La Commissione Cultura di Palazzo dei Bruzi, presieduta dal consigliere comunale Massimiliano Battaglia, ha dedicato un’apposita seduta al dibattito in corso sul ritorno a scuola degli studenti, secondo le indicazioni contenute nell’ordinanza emanata nei giorni scorsi dal Presidente facente funzioni della Regione Calabria Nino Spirlì.

Ospite dell’organismo consiliare, il dirigente scolastico del Liceo Classico “Bernardino Telesio”, Antonio Iaconianni, che nei giorni scorsi aveva scritto una lettera al Presidente della Regione Spirlì per chiedere la prosecuzione della Didattica a distanza al posto del rientro in presenza, a causa dell’emergenza sanitaria ancora in atto.

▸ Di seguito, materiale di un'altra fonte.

-- ==== Sys2Proof/Machine/Trace.lean ====
section
/-! DEFINITION. Trace streaming and the trace registers (R432 to R434), and the harvest commands (R441, R442). The latch
itself is part of the tick edge (Tick.lean); capture is in Ops.lean. -/
namespace Sys2Proof.Machine

/-! ### The trace stream (R433, R434) -/

/-- S: the events the memory ring holds (R433). -/
def Trace.slots (t : Trace) : Nat := 2 ^ (t.ssize - 5)

/-- Room of the memory ring for events not yet issued (R433). -/
def Trace.room (t : Trace) : Nat := t.slots - ((t.wptr - t.rptr).toNat + t.issued)

/-- Index of the next event to issue, modulo 2^32. -/
def Trace.next (t : Trace) : Nat := (t.wptr + BitVec.ofNat 32 t.issued).toNat

/-- Events of the next burst: at most 8, in the buffer, with room in the ring, up to the ring's end (R433). -/
def Trace.burst (t : Trace) : Nat :=
  min (min 8 (t.fill - t.issued)) (min t.room (t.slots - t.next % t.slots))

/-- A burst may go: 8 events wait, or some wait and none has been captured for 256 sc (R433). -/
def State.streamReady (s : State) : Bool :=
  let t := s.tr
  t.stream && !t.failed && decide (0 < t.burst) && (decide (8 ≤ t.fill - t.issued) || s.since t.lastAt 256)

/-- Words of `n` events from index `i` of the buffer. -/
def Trace.events (t : Trace) (i n : Nat) : Words :=
  (List.range n).flatMap fun k => toWords 4 (t.buf.look 0 ((i + k) % 8192)).toNat

/-- TRACE_STREAM_BURST. -/
def execTraceStreamBurst (s : State) : Host.Outcome State Fault Refusal :=
  let t := s.tr
  let n := t.burst
  let i := t.next
  s.when s.streamReady
    (State.issue { s with tr := { t with issued := t.issued + n } }
      (Xfer.make (.trace i n) 0 0 true (t.sbase.toNat + i % t.slots * 32) (32 * n) (t.events i n) none none))

/-- WPTR advances over the acknowledged bursts that now follow it, at most `k` of them (R433). -/
def Trace.advance (t : Trace) : Nat → Trace
  | 0 => t
  | k + 1 => match t.ahead.look? t.wptr.toNat with
    | none => t
    | some n => Trace.advance { t with
        wptr := t.wptr + BitVec.ofNat 32 n, fill := t.fill - n, issued := t.issued - n
        ahead := t.ahead.del t.wptr.toNat } k

/-- A burst is acknowledged. -/
def State.traceAcked (s : State) (first n : Nat) : State :=
  let a := s.tr.ahead.ins first n
  { s with tr := Trace.advance { s.tr with ahead := a } a.length }

/-- Streaming writes on their way belong to a stream that has ended. -/
def State.dropTraceXfers (s : State) : State :=
  let f (x : Xfer) : Xfer := match x.purpose with
    | .trace .. => { x with purpose := .abandoned }
    | _ => x
  { s with mesh := { out := s.mesh.out.map f, waiting := s.mesh.waiting.filter fun x =>
    match x.purpose with | .trace .. => false | _ => true } }

/-- The stream ends: what was not acknowledged counts in DROPPED (R434), and FILL is 0 as in RING mode. -/
def Trace.cut (t : Trace) (now : Nat) : Trace :=
  { t with dropped := t.dropped.add (satAdd 32) t.fill now, fill := 0, issued := 0, ahead := [] }

/-- A streaming write has failed finally (R434). -/
def State.traceFailed (s : State) : State :=
  (State.dropTraceXfers { s with tr := { s.tr.cut s.now with failed := true } }).errlog { code := 0x80B }

/-! ### The trace registers (R432) -/

/-- Writes TR_CTRL (R432): setting ENABLE from 0 empties the buffer; MODE and TYPES are taken only while it is 0. -/
def State.writeTrCtrl (s : State) (v : W64) : State :=
  let t := s.tr
  if t.enable then { s with tr := { t with enable := bit v 0 } }
  else
    let s1 := if (t.stream && !bit v 1) || bit v 0
      then State.dropTraceXfers { s with tr := t.cut s.now } else s
    let u := { s1.tr with stream := bit v 1, types := BitVec.ofNat 16 (2 * fld v 3 15), enable := bit v 0 }
    { s1 with tr := if bit v 0 then { u with buf := [], failed := false, seq := 0, bwptr := 0, wptr := 0 } else u }

/-- TR_CTRL as it reads. -/
def Trace.ctrl (t : Trace) : W64 := pack [(0, 1, b2n t.enable), (1, 1, b2n t.stream), (2, 16, t.types.toNat)]

/-- TR_STAT as it reads. -/
def Trace.stat (t : Trace) (now : Nat) : W64 :=
  pack [(0, 14, t.fill), (14, 1, b2n t.failed), (15, 32, t.dropped.seen (satAdd 32) now)]

/-- A read of TR_STAT returns and clears DROPPED (R432). -/
def State.readTrStat (s : State) : W64 × State := (s.tr.stat s.now, { s with tr := { s.tr with dropped := s.tr.dropped.read s.now } })

/-- Writes TR_SSIZE: clamped to 12 to 36, ignored while ENABLE is 1 (R432). -/
def State.writeTrSsize (s : State) (v : W64) : State :=
  if s.tr.enable then s else { s with tr := { s.tr with ssize := max 12 (min 36 (fld v 0 6)) } }

/-- Writes TR_SBASE: ignored while ENABLE is 1 (R432). -/
def State.writeTrSbase (s : State) (v : W64) : State :=
  if s.tr.enable then s else { s with tr := { s.tr with sbase := pack [(12, 44, fld v 12 44)] } }

/-- TR_CTRL_WRITE. -/
def execTrCtrlWrite (req : Req) (value : W64) (s : State) : Host.Outcome State Fault Refusal :=
  s.regWrite req 0x84000 (s.globalOk req) fun t => t.writeTrCtrl value
/-- TR_STAT_READ. -/
def execTrStatRead (req : Req) (s : State) : Host.Outcome State Fault Refusal :=
  s.access req 0x84048 (s.globalOk req) false State.readTrStat

/-! ### Harvest (R441, R442) -/

/-- HARVEST (R441): from a queue of function 0, a latch is asked for at the next edge; NOWAIT is ignored. -/
def execHarvest (q : Fin 16384) (s : State) : Host.Outcome State Fault Refusal :=
  s.command q (fun p => opcode p == 0x21) fun _ t =>
    if fnOfQueue q ≠ 0 then t.retire q stBadCommand 0
    else (State.stall { t with hv := { t.hv with asked := t.hv.asked ++ [q.val] } } q 13 .harvest)

/-- Writes HV_CTRL (R442): PERIOD, OVERWRITE, and DONE, which clears HELD. -/
def State.writeHvCtrl (s : State) (v : W64) : State :=
  { s with hv := { s.hv with
    period := BitVec.ofNat 16 (fld v 0 16), overwrite := bit v 16, held := s.hv.held && !bit v 17 } }

/-- HV_CTRL as it reads: DONE reads 0. -/
def Harvest.ctrl (h : Harvest) : W64 := pack [(0, 16, h.period.toNat), (16, 1, b2n h.overwrite)]

/-- HV_STAT as it reads. -/
def Harvest.stat (h : Harvest) (now : Nat) : W64 :=
  pack [(0, 32, h.seq.toNat), (32, 1, b2n h.held), (33, 1, b2n h.overwritten.isSome), (34, 1, b2n h.damaged),
    (35, 16, h.skipped.seen (satAdd 16) now)]

/-- A read of HV_STAT returns and clears SKIPPED (R442). -/
def State.readHvStat (s : State) : W64 × State := (s.hv.stat s.now, { s with hv := { s.hv with skipped := s.hv.skipped.read s.now } })

/-- HV_DONE: HV_CTRL is written with DONE set and its other fields as they stand. -/
def execHvDone (req : Req) (s : State) : Host.Outcome State Fault Refusal :=
  s.regWrite req 0x85000 (s.globalOk req) fun t => t.writeHvCtrl (t.hv.ctrl ||| pack [(17, 1, 1)])
/-- HV_STAT_READ. -/
def execHvStatRead (req : Req) (s : State) : Host.Outcome State Fault Refusal :=
  s.access req 0x85008 (s.globalOk req) false State.readHvStat

end Sys2Proof.Machine
end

Dopo l’introduzione del Presidente Massimiliano Battaglia, i lavori della commissione hanno fatto registrare l’intervento della consigliera Maria Teresa De Marco (Presidente della commissione sanità) che ha espresso perplessità e preoccupazione soprattutto in ragione degli assembramenti cui danno luogo i ragazzi fuori dalla scuola. “Circostanza quest’ultima – ha sottolineato De Marco – che rende la scuola meno sicura, anche a causa di un sistema di trasporto degli studenti che non è in grado di tutelarli pienamente”.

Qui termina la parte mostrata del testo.